Inwieweit haben Ihre früheren Bauten den Gebäudeentwurf von Comillas House beeinflusst?
Nur durch die zwanzigjährige Erfahrung, die das Büro hat, und indem wir an anderen Restaurierungen gearbeitet haben, wovon keine ähnlich war. Wegen all der Überraschungen und unerwarteten Situationen, die auf dem Weg auftauchen, bedeutet ein Projekt wie dieses und dessen Bau einen permanenten Lerntest.

Welche prominenten Bauherren beeinflussen Ihre Arbeit im Allgemeinen und auch im Speziellen in Bezug auf das Comillas-Haus?
Viele Architekten, vergangene und gegenwärtige, beeinflussen unsere Arbeit, einige von ihnen sind enge Freunde, einschliesslich derer, die mit mir unterrichten oder mit denen ich in der Vergangenheit zusammengearbeitet habe. Ein grösserer Einfluss hat wahrscheinlich das Lesen der subtilen Atmosphäre an besonderen Orten, von Farben bis zu den Grössenverhältnissen, von Texturen bis zu Resonanzen, der Präsenz von Natur, Menschen, Licht und so weiter. In Comillas haben wir versucht, eine raffinierte Interpretation dieser Nuancen vorzunehmen, um das Haus zu einem bestimmten Ton gehören zu lassen, während es sich gleichzeitig als Neuankömmling im städtischen Gewebe präsentiert.

Im Gebäude ist ein Bezug auf Antoni Gaudí versteckt. Bitte klären Sie uns über dessen Lage und Bedeutung auf.
An der Südfassade befinden sich zwei Fliesen, die vom Palast El Capricho von Antoni Gaudí übrig geblieben sind. Man könnte das als ornamentale Anekdote betrachten, wären sie nicht restauriert und genau an der Stelle platziert worden, an der sie 1884 vom Baumeister von El Capricho, der auch der erste Besitzer des Hauses war, angebracht worden waren. ●

Jacobo García-Germán
Der Architekt Jacobo García-Germán ist seit 2005 Dozent am ETSAM in Madrid. 2003 gründete er das Planungsbüro Garciagerman Arquitectos.
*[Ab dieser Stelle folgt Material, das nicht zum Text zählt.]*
-- ==== Sys2Proof/Machine/Frames.lean ====
section
/-! DEFINITION. Bytes at the part's pins: response frames and what a transaction clocks out (R172, R174, R185),
the frames the part sends on a link (R189, R190), the frames a node sends, and the judging of a slot (R76). -/

namespace Sys2Proof.Machine

/-! ### Response frames (R174, R185) -/

/-- A response frame (R185). -/
def Response.frame (r : Response) : List Byte :=
  let body := byte r.status.code :: r.code :: be16 r.payload.length ++ r.payload
  body ++ [crc8 body]

/-- The first `n` bytes a transaction clocks out: the response and then 00h, or FFh for every byte (R172, R200);
none where nothing has been clocked. -/
def DataOut.bytes (n : Nat) : DataOut → List Byte
  | .nothing => []
  | .frame r => (r.frame ++ List.replicate n 0x00#8).take n
  | .filler => List.replicate n 0xFF#8

/-! ### Frames of a link (R189, R190) -/

/-- A link frame: its bytes and its CRC-16, most significant byte first (R184, R189). -/
def linkFrame (body : List Byte) : List Byte := body ++ be16 (crc16 body).toNat

/-- The control byte of a POLL: bits 0 and 1 the permit, bit 7 stop latched (R189, R190). -/
def pollControl (permit : Permit) (stop : Bool) : Byte := byte (permit.code + 128 * boolCode stop)

/-- The frame of the message an exchange sent; the length of its slot's expected answer beside it, 0 where none is
expected (R78, R88, R189). -/
def Exchange.sent : Exchange → List Byte × Nat
  | .poll _ n permit target stop _ => (linkFrame ([byte n.val, pollControl permit stop] ++ encHeight target), 8)
  | .probe _ n _ => (linkFrame [byte n.val], 10)
  | .allStop => (linkFrame [0x00], 0)

/-- A REPLY frame (R189). -/
def replyFrame (f : ReplyFields) : List Byte := linkFrame ([byte f.node] ++ be16 f.height ++ be16 f.load ++ [f.flags])

/-- An ANNOUNCE frame (R189). -/
def announceFrame (f : AnnounceFields) : List Byte :=
  linkFrame ([byte f.node] ++ be16 f.capacity ++ be16 f.stroke ++ [byte f.nodeClass] ++ be16 f.height)

/-- The fields of a REPLY frame of the right length and CRC (R76, R189). -/
def decodeReply : List Byte → Option ReplyFields
  | [n, h1, h0, l1, l0, fl, c1, c0] =>
    if (crc16 [n, h1, h0, l1, l0, fl]).toNat = two c1 c0 then some ⟨n.toNat, two h1 h0, two l1 l0, fl⟩ else none
  | _ => none

/-- The fields of an ANNOUNCE frame of the right length and CRC; bits 4 to 7 of the class are ignored (R76, R189). -/
def decodeAnnounce : List Byte → Option AnnounceFields
  | [n, a1, a0, k1, k0, cl, h1, h0, c1, c0] =>
    if (crc16 [n, a1, a0, k1, k0, cl, h1, h0]).toNat = two c1 c0 then
      some ⟨n.toNat, two a1 a0, two k1 k0, cl.toNat % 16, two h1 h0⟩
    else none
  | _ => none

/-! ### The judging of a slot (R76, R189; log 36) -/

/-- A byte heard on the line in a slot: when its start bit began, in microseconds from the start of the slot, its
value, and whether the line was at the idle level at its stop bit (R189). -/
structure HeardByte where
  start : Nat
  value : Byte
  stopIdle : Bool
  deriving DecidableEq, Repr

/-- When the stop bit of a byte ends (R189). -/
def HeardByte.stop (b : HeardByte) : Nat := b.start + Config.linkByteUs

/-- A frame as the part recognises it: when it began, its bytes, when its last stop bit ended, and whether a byte
spoiled it (R189). -/
structure HeardFrame where
  start : Nat
  bytes : List Byte
  stop : Nat
  spoiled : Bool
  deriving DecidableEq, Repr

/-- The frame of one byte. -/
def HeardByte.alone (b : HeardByte) : HeardFrame := ⟨b.start, [b.value], b.stop, !b.stopIdle⟩

/-- The frame with a byte before its first. -/
def HeardByte.before (b : HeardByte) (f : HeardFrame) : HeardFrame :=
  { f with start := b.start, bytes := b.value :: f.bytes, spoiled := !b.stopIdle || f.spoiled }

/-- The frames that the bytes heard on the line make: a frame ends where the line has stayed idle for 30
microseconds after a stop bit (R189). -/
def cutFrames : List HeardByte → List HeardFrame
  | [] => []
  | b :: rest =>
    match cutFrames rest with
    | [] => [b.alone]
    | f :: fs => if f.start < b.stop + Config.frameIdleUs then b.before f :: fs else b.alone :: f :: fs

/-- The frames of a slot: a frame still open at the slot's end ends there, with the bytes received by then (R189;
log 36). -/
def slotFrames (heard : List HeardByte) : List HeardFrame :=
  cutFrames (heard.filter fun b => b.stop ≤ Config.slotUs)

/-- The frame begins within the reply window of a slot whose own frame has `sent` bytes (R76). DESIGN CHOICE (log 38): a
frame that begins at the very moment the window opens or at the very moment it closes begins within it. -/
def HeardFrame.inWindow (sent : Nat) (f : HeardFrame) : Bool :=
  let opens := sent * Config.linkByteUs
  opens ≤ f.start && f.start ≤ opens + Config.replyWindowUs

/-- The frame ends before the slot ends and no byte of it is spoiled (R76, R189). -/
def HeardFrame.sound (f : HeardFrame) : Bool := !f.spoiled && f.stop < Config.slotUs

/-- The command that the end of a slot makes, from the bytes heard in it in the order they came: the first frame that
begins in the window is the answer; the rest are ignored (R76). A slot that expects no answer makes none. -/
def judgeSlot (l : LinkId) (e : Exchange) (heard : List HeardByte) : Option Instr :=
  let answer := (slotFrames heard).find? (HeardFrame.inWindow e.sent.1.length)
  match e with
  | .poll .. =>
    match answer.bind fun f => if f.sound then decodeReply f.bytes else none with
    | some r => some (.reply l r)
    | none => some (.missedReply l)
  | .probe .. =>
    match answer.bind fun f => if f.sound then decodeAnnounce f.bytes else none with
    | some a => some (.announce l a)
    | none => some (.probeUnanswered l)
  | .allStop => none

end Sys2Proof.Machine
end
Er war zudem Mitglied des wissenschaftlichen Komitees für den spanischen Pavillon auf der Architekturbiennale in Venedig 2016. Foto: Imagen Subliminal
Pastellfarben
Pastellfarben werden mit Böden sowie klassischen Möbeln aus Holz und in warmen Tönen kombiniert.
Die neue Nordfassade
Die neue Nordfassade ist als Interpretation der alten Fassade gedacht, scheinbar ohne Ornamente.
Innenräumen
In den Innenräumen trifft traditionelles und modernes Design aufeinander.
Räume
Die nach Norden ausgerichteten Räume erlauben den Blick auf das Meer.
Die Kamine
Die Kamine sind eine Interpretation der Schornsteine des Palastes El Capricho.